Beginning in 1982 and continuing for nine years, he collaborated with director Bill Rauch on more than 20 productions. Sixteen of these were produced during his five years’ tenure as composer and sound designer in residence for the nationally acclaimed Cornerstone Theater Company. Cornerstone traveled all over the United States, settling in small towns and creating site-specific musical adaptations of classics such as Romeo and Juliet in Port Gibson, Mississippi (General Sherman’s “town too beautiful to burn”), The Oresteia on the Walker River Paiute Reservation in Schurz, Nevada, and The Good Person of Setzuan in the ranching community of Long Creek, Oregon. He returned to Boston in 1991.

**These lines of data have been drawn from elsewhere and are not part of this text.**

-- ==== Sys2Proof/WellFormed.lean ====
section
/-! DEFINITION. Which instruction terms an encoding can stand for: a term of the row (illegal) must carry a word that
is illegal by spec/30_encoding.md R75, a term of the row (refused) an access outside spec/20_memory.md R52. -/

namespace Sys2Proof

/-- The four clauses of R75 under which a command word is illegal, as R75 lists them: OP is bits 3:0, ARG bits 7:4,
RSV bits 31:8 (R72). -/
def illegalWord (c : Word) : Bool :=
  let op := c.extractLsb' 0 4
  let arg := c.extractLsb' 4 4
  let rsv := c.extractLsb' 8 24
  (op == 0 || decide (5 ≤ op))
    || rsv != 0
    || ((op == 1 || op == 3 || op == 4) && arg != 0)
    || (op == 2 && (arg == 0 || decide (5 ≤ arg)))

/-- An access the window supports (R52): 32 bits wide, at an offset that is a multiple of 4. -/
def admitted (width : AccessWidth) (op7 : BitVec 7) : Bool :=
  width == .word && op7.extractLsb' 0 2 == 0

/-- Well-formed instruction terms. -/
def Instr.wf : Instr → Bool
  | .illegal c => illegalWord c
  | .refused width op7 => !admitted width op7
  | .init | .absorb1 | .absorb2 | .absorb3 | .absorb4 | .final | .finalD => true
  | .wrCmd _ | .rdCmd | .rdStatus | .wrStatus _ | .rdData | .wrData _ => true
  | .rdLenLo | .rdLenHi | .wrLenLo _ | .wrLenHi _ => true
  | .rdReserved14 | .wrReserved14 _ | .rdReserved18 | .wrReserved18 _ | .rdReserved1C | .wrReserved1C _ => true
  | .rdH _ | .wrH _ _ => true

end Sys2Proof
end

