/-- Derived from R208: in ERROR a command other than INIT only sets BUSY. -/
def Obligations.ErrorIgnoresEveryCommandButInit : Prop :=
  (∀ (i : Instr) (s : State), i ∈ [.absorb1, .absorb2, .absorb3, .absorb4, .final, .finalD] →
    s.busy = false → s.fsm = .error → ∃ t, exec i s = .next t ∧ Performed s t ∧ SameButBusy s t)
  ∧ (∀ (c : Word) (s : State), s.busy = false → s.fsm = .error →
      (∃ t, exec (.illegal c) s = .next t ∧ Performed s t ∧ SameButBusy s t)
      ∧ (c ≠ 0x00000001 → ∃ t, exec (.wrCmd c) s = .next t ∧ Performed s t ∧ SameButBusy s t))

/-- R209: only INIT or reset leaves ERROR, and with a fresh message. -/
def Obligations.OnlyInitOrResetLeavesError : Prop :=
  ∀ s t : State, step s = .next t → s.fsm = .error → t.fsm ≠ .error →
    ((∃ rest, s.hostSteps = .reset :: rest)
      ∨ (∃ a rest, s.hostSteps = .access a :: rest ∧ s.busy = false ∧ decodeBus a = .wrCmd 0x00000001))
    ∧ t.fsm = .absorbing ∧ t.errcode = .none ∧ t.mlen = 0 ∧ t.bufcnt = 0 ∧ t.double = false ∧ t.h = h0init

/-- Derived from R24: the transitions of FSM over every step. -/
def Obligations.FsmMovesOnlyAsTheTableSays : Prop :=
  ∀ s t : State, step s = .next t → t.fsm ≠ s.fsm →
    (∃ rest, s.hostSteps = .reset :: rest ∧ t.fsm = .absorbing)
    ∨ (∃ a c rest, s.hostSteps = .access a :: rest ∧ decodeBus a = .wrCmd c ∧ s.busy = false
        ∧ ((c = 0x1 ∧ t.fsm = .absorbing)
          ∨ ((c = 0x3 ∨ c = 0x4) ∧ s.fsm = .absorbing ∧ t.fsm = .done)
          ∨ (s.fsm ≠ .error ∧ t.fsm = .error ∧ t.errcode ≠ .none)))

/-- Derived from R156 (its "This builds exactly the synthesized blocks" is the spec's own inference): Finalize
compresses the message's synthesized blocks, one if at most 55 bytes are held and two otherwise, and leaves the last of
them in the buffer; that the buffer keeps it, at BUFCNT 0, is the model's choice (log 20). -/
def Obligations.FinalizeCompressesTheSynthesizedBlocks : Prop :=
  ∀ (s : State) (m : Message), s.bufcnt.toNat = m.length % 64 →
    (∀ j, j < s.bufcnt.toNat → blockByte s.buf j = m.getD (64 * (m.length / 64) + j) 0) →
    (s.finalize m.length).h = compressAll s.h (synthesizedBlocks m)
    ∧ (s.finalize m.length).bufcnt = 0
    ∧ (synthesizedBlocks m).getLast? = some (s.finalize m.length).buf
    ∧ (synthesizedBlocks m).length = (if s.bufcnt.toNat ≤ 55 then 1 else 2)
    ∧ s.finalize m.length = { s with
        h := (s.finalize m.length).h, buf := (s.finalize m.length).buf, bufcnt := 0 }

/-- Derived from R157: FINAL, in terms of the bytes held. What the buffer keeps, at BUFCNT 0, is the model's choice
(log 20). -/
def Obligations.FinalFinishesTheMessage : Prop :=
  (∀ c : Word, decodeCmd c = .final ↔ c = 0x00000003)
  ∧ (∀ s : State, s.busy = false → s.fsm = .done → ∃ t, exec .final s = .next t ∧ Failed .badState s t)
  ∧ (∀ s : State, s.busy = false → s.fsm = .absorbing → s.bufcnt.toNat = s.mlen.toNat % 64 →
      ∃ t, exec .final s = .next t ∧ Performed s t
        ∧ t.h = (s.finalize s.mlen.toNat).h ∧ t.buf = (s.finalize s.mlen.toNat).buf
        ∧ t.fsm = .done ∧ t.double = false ∧ t.bufcnt = 0 ∧ t.mlen = s.mlen ∧ t.errcode = s.errcode
        ∧ t.finish.statusWord = (t.errcode.code.setWidth 32 <<< 8) ||| 0x00000002)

Since then, he has created music and sound design at theatres in the Boston area and at regional theatres including the Oregon Shakespeare Festival in Ashland, OR; Court Theater in Chicago; the Chautauqua Festival in Chautauqua, NY; and Shakespeare & Company in Lenox, MA. He served as musical director for JoAnne Akalaitis’s production of The Iphigenia Cycle, both in Chicago and in New York City. He also served as musical director and arranger for Coolsville, an evening-long devised piece based on the songs of Rickie Lee Jones, and The Cradle Will Rock by Marc Blitzstein at The Boston Conservatory. He recently music directed (and created new arrangements for) Man of La Mancha, directed by Antonio Ocampo-Guzman, at New Repertory Theatre. He also music directed the Boston premiere of Shakespeare in Love, directed by Scott Edmiston, reprising the score he had composed for the U.S. premiere earlier in the season at Oregon Shakespeare. For his work on these two shows, he won the 2018 Elliott Norton Award for Outstanding Musical Direction. He was the Sound Designer and Composer for last season’s production of Everyman at Northeastern University.

He is Program Director for the New Opera and Musical Theatre Initiative (NOMTI), which supports the development of new musical theatre in the New England region, primarily through its Advanced Writers Lab (AWL)A cabaret of his songs, Rogues’ Gallery, was presented at the Cornelia Street Café in New York City. He wrote lyrics for Cupcake, music by Michael Wartofsky and libretto by Bradley Seeman, in performance at Boston’s Club Café, and is presently working on the revision of the libretto. A one-act musical, The Rag Doll, with book by Silvia Graziano, received an IRNE (Independent Reviewers of New England) nomination for Best New Play. His full-length musical Glory has been developed at the NOMTI AWL, where he is presently working on an opera, Aunt Sonya’s Sofa, based on the story by Mikhail Kuzmin.